Health data exchange layers

The first step to realising the benefits of consumer adoption of wearables and health apps is the need to support the secure exchange of health data between patients and nominated healthcare professionals.

Health data exchange layers have been implemented successfully in many countries including Estonia and Finland. Key characteristics of effective data exchange layers for digital health include:

  • Standards based and API first: the data exchange layer should enable existing digital healthcare services to be integrated and offer standards for new healthcare services
  • Data Ownership & Consent: patients should be in control of their own data and be able to choose who they want to share their health data with
  • Secure & Scalable: Patient-generated data should be exchanged via cloud services that are scalable to cope with the huge amount of data available

Data exchange layers offer:

  • Developers of existing and new services a set of standards to help them operationalise and scale their service.
  • Healthcare providers with the opportunity to harness the rapid innovation within the digital health space.

Nevertheless, the value from data exchange layers comes from the services that can be developed on top of them using APIs.

Digital healthcare services

In the US new types of service models that combine remote monitoring, gamification to support behaviour change and personalised interventions by healthcare professionals has helped improve outcomes in some of the most chronic conditions such as COPDdiabetes and heart disease.  Services aimed at improving wellbeing, preventing disease and medication adherence are also beginning to demonstrate positive health outcomes and operational efficiencies.

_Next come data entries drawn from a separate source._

-- ==== Sys2Proof/Machine/Camera.lean ====
section
/-!
DEFINITION. The image pipeline IP (chapter 15): parameter blocks, the pixel pipeline, output buffers and their
descriptors, statistics, cut frames, and the vision gate's jobs.
-/
namespace Sys2Proof.Machine

/-- IP runs: the core is up and IP is not in reset. -/
def State.ipUp (s : State) : Bool := s.coreUp && !s.domainHeld 12 && !s.domainHeld 25 && !s.inReset 11 && !s.safe

/-- Camera port `p`. -/
def State.camera (s : State) (p : Nat) : IpPort := (s.ip.ports[p]?).getD IpPort.reset

/-- Camera port `p` changed. -/
def State.updCamera (s : State) (p : Nat) (f : IpPort → IpPort) : State :=
  { s with ip := { s.ip with ports := listUpd s.ip.ports p f } }

/-! ### Which cameras run (R482, R504) -/

/-- The gate's camera (R502). -/
def State.gateCam (s : State) : Nat := bits s.ip.gate.toNat 62 61

/-- The rates that camera `p` is asked for: hail entries' and the gate's, and HOSTRATE while HOSTEN is set (R482). -/
def State.cameraRates (s : State) (p : Nat) : List Nat :=
  let claims := s.pw.claims.filterMap (fun c =>
    match s.hailEntry c.hail with
    | none => none
    | some e => if bit e.cameras p then some e.rate else none)
  claims ++ (if s.visionGate && s.gateCam == p then [5] else []) ++
    (if bit (s.camera p).ctl.toNat 31 then [bits (s.camera p).ctl.toNat 7 0] else [])

/-- The rate in force of camera `p` (R482): 0 admits every frame. -/
def State.cameraRate (s : State) (p : Nat) : Nat :=
  if bit (s.camera p).ctl.toNat 31 ∧ bits (s.camera p).ctl.toNat 7 0 = 0 then 0 else (s.cameraRates p).foldl max 0

/-- A write of the gate's registers takes effect (R504): the run count is 0. -/
def State.takeGate (s : State) : State :=
  if s.ip.fresh then
    { s with ip := { s.ip with
      gate := BitVec.ofNat 64 (s.reg Reg.ipGate), entry := BitVec.ofNat 32 (s.reg Reg.ipGateentry), fresh := false, run := 0 } }
  else s

/-- The cameras that run follow what asks for them (R482); one that stops does so at the end of its open frame. A port
whose camera does not run takes its CTL, and a gate that does not run its setting, at once. -/
def State.settleCameras (s : State) : State :=
  let s := if s.visionGate then s else s.takeGate
  (List.range 4).foldl (fun s p =>
    let q := s.camera p
    let s := if q.running then s else s.updCamera p (fun q => { q with ctl := BitVec.ofNat 32 (s.reg (Reg.ipPortCTL p)) })
    let want := s.image.isSome && !(s.cameraRates p).isEmpty
    if want && !q.running then s.updCamera p (fun q => { q with running := true, admitted := false })
    else if !want && q.running && q.frame.isNone then s.updCamera p (fun q => { q with running := false })
    else s) s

Many healthcare providers are therefore beginning to explore how they might adopt digital programmes that can be delivered at scale and at a reduced cost in comparison to existing healthcare delivery models by using apps, wireless devices and sensors.

No clinician is willing to monitor or be liable for the health data firehose of a patient 24/7. As with digital transformation across other sectors, digital technology can only be effective in the context of well-designed services that meet the needs of patients and fit with the workflow of healthcare professionals. This requires skilled, multi-disciplinary digital teams working with domain experts to design, prototype and test new service models using well-established service design standards.

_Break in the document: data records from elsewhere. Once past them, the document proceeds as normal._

-- ==== Sys2Proof/Machine/Window.lean ====
section
/-!
DEFINITION. The window engines and the edge engine (chapter 10): CONV, POOL and ECONV, the raises of completed rows,
and the rows pushed to neighbours.
-/
namespace Sys2Proof.Machine

/-! ### Geometry and inputs (R319 to R323) -/

/-- R58: an S16 input as the lanes take it. -/
def shiftS16 (x : Int) (k : Nat) : Int := max (-2048) (min 2047 (Dy.roundEven ⟨x, -(k : Int)⟩))

/-- The lane value of element `i` of an input row. -/
def WinCmd.lane (w : WinCmd) (row : List Byte) (i : Nat) : Int :=
  if !w.edge then lane4 w.x.fmt (nibble row i)
  else if w.x.fmt = 0 then (elem12 row i : Nat)
  else if w.x.fmt = 1 then signed 12 (elem12 row i)
  else shiftS16 (signed 16 (fld row (2 * i) 2)) w.f.aux

/-- The lane value of a padded tap (R321). -/
def WinCmd.padLane (w : WinCmd) : Int := if w.edge then 0 else lane4 w.x.fmt w.x.pad

/-- R321: the input row that tap row `i` of output row `oy` reads; none when it is padded. -/
def WinCmd.inRow (w : WinCmd) (oy i : Nat) : Option Nat :=
  let y := oy * w.f.sh + i * w.f.dh
  if w.f.pt ≤ y ∧ y - w.f.pt < w.x.h then some (y - w.f.pt) else none

/-- R321: the input column of tap column `j` of output column `ox`. -/
def WinCmd.inCol (w : WinCmd) (ox j : Nat) : Option Nat :=
  let x := ox * w.f.sw + j * w.f.dw
  if w.f.pl ≤ x ∧ x - w.f.pl < w.x.w then some (x - w.f.pl) else none

/-- R322: the input columns that some tap reads. -/
def WinCmd.colsRead (w : WinCmd) : List Nat :=
  (List.range w.x.w).filter (fun x => (List.range w.owt).any (fun ox => (List.range w.f.kw).any (fun j => w.inCol ox j == some x)))

/-- R322: the input rows that output rows `oy` to `oy + n - 1` read. -/
def WinCmd.rowsOf (w : WinCmd) (oy n : Nat) : List Nat :=
  if w.colsRead.isEmpty then []
  else ((List.range n).flatMap (fun q => (List.range w.f.kh).filterMap (w.inRow (oy + q)))).eraseDups

/-- The bytes of column `x` in an input row: first and one past the last. -/
def WinCmd.colBytes (w : WinCmd) (x : Nat) : Nat × Nat :=
  let a := x * w.f.c
  let b := a + w.f.c
  if !w.edge then (a / 2, ceilDiv b 2)
  else if w.x.fmt = 2 then (2 * a, 2 * b)
  else (a / 2 * 3, ceilDiv b 2 * 3)

/-- Byte ranges of one row, those that touch each other joined. -/
def joinRanges : List (Nat × Nat) → List (Nat × Nat)
  | [] => []
  | r :: l =>
    match joinRanges l with
    | q :: rest => if q.1 ≤ r.2 then (r.1, max r.2 q.2) :: rest else r :: q :: rest
    | [] => [r]

/-- The commons bytes of the input that output rows `oy` to `oy + n - 1` read (R322). -/
def WinCmd.inReads (w : WinCmd) (oy n : Nat) : List (Nat × Nat) :=
  let cols := joinRanges (w.colsRead.map w.colBytes)
  (w.rowsOf oy n).flatMap (fun y => cols.map (fun c => (w.x.addr + y * w.x.pitch + c.1, c.2 - c.1)))

/-- The commons bytes of the scale and weight streams. -/
def WinCmd.streamReads (w : WinCmd) : List (Nat × Nat) :=
  (w.s.saddr, scaleBytes w.f.n w.y.group) :: (if w.pool then [] else [(w.s.waddr, dataBytes w.f.n w.y.group w.rowBytes)])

It will take some time before digitally-enabled healthcare services offer a safe and viable route to help address some of this increasing demand. This will be made possible by reducing face to face interactions in favour of remote monitoring and personalised intervention by less experienced healthcare professionals supported by machine learning-driven, clinical decision support systems.

Organisational change

Technology alone is not the answer. In our next post, we explore the need for healthcare providers to adopt new target operating models to deliver and manage these new digitally-enabled services.

The World Bank “Global Health Workforce Labour Market Projections” Report predicts that by 2030, demand for healthcare workers worldwide will double and countries such as the UK will face workforce shortages because their demand will exceed supply.

It is clear that if healthcare is to benefit from digital disruption, then, like many other industry sectors, transformation of current processes alongside a significant upfront investment in staff and skills is required to facilitate change.

Storm ID and digital health

The Lenus Health platform was created by Storm ID to solve the problem of the data silos. The main purpose of Lenus Health is to provide patients with the ability to share health data from apps, wearables and sensors with health professionals. The platform’s identity and consent management components allow an individual’s health data to be shared in a secure manner with trusted healthcare professionals. In creating Lenus Health, Storm hope to provide a long-lasting, digital solution to improve personalised healthcare.

Digital healthcare and the facilitation of such a digital transformation within health services is a vital step that must be taken in the near future. People are already adopting digital means of tracking their health.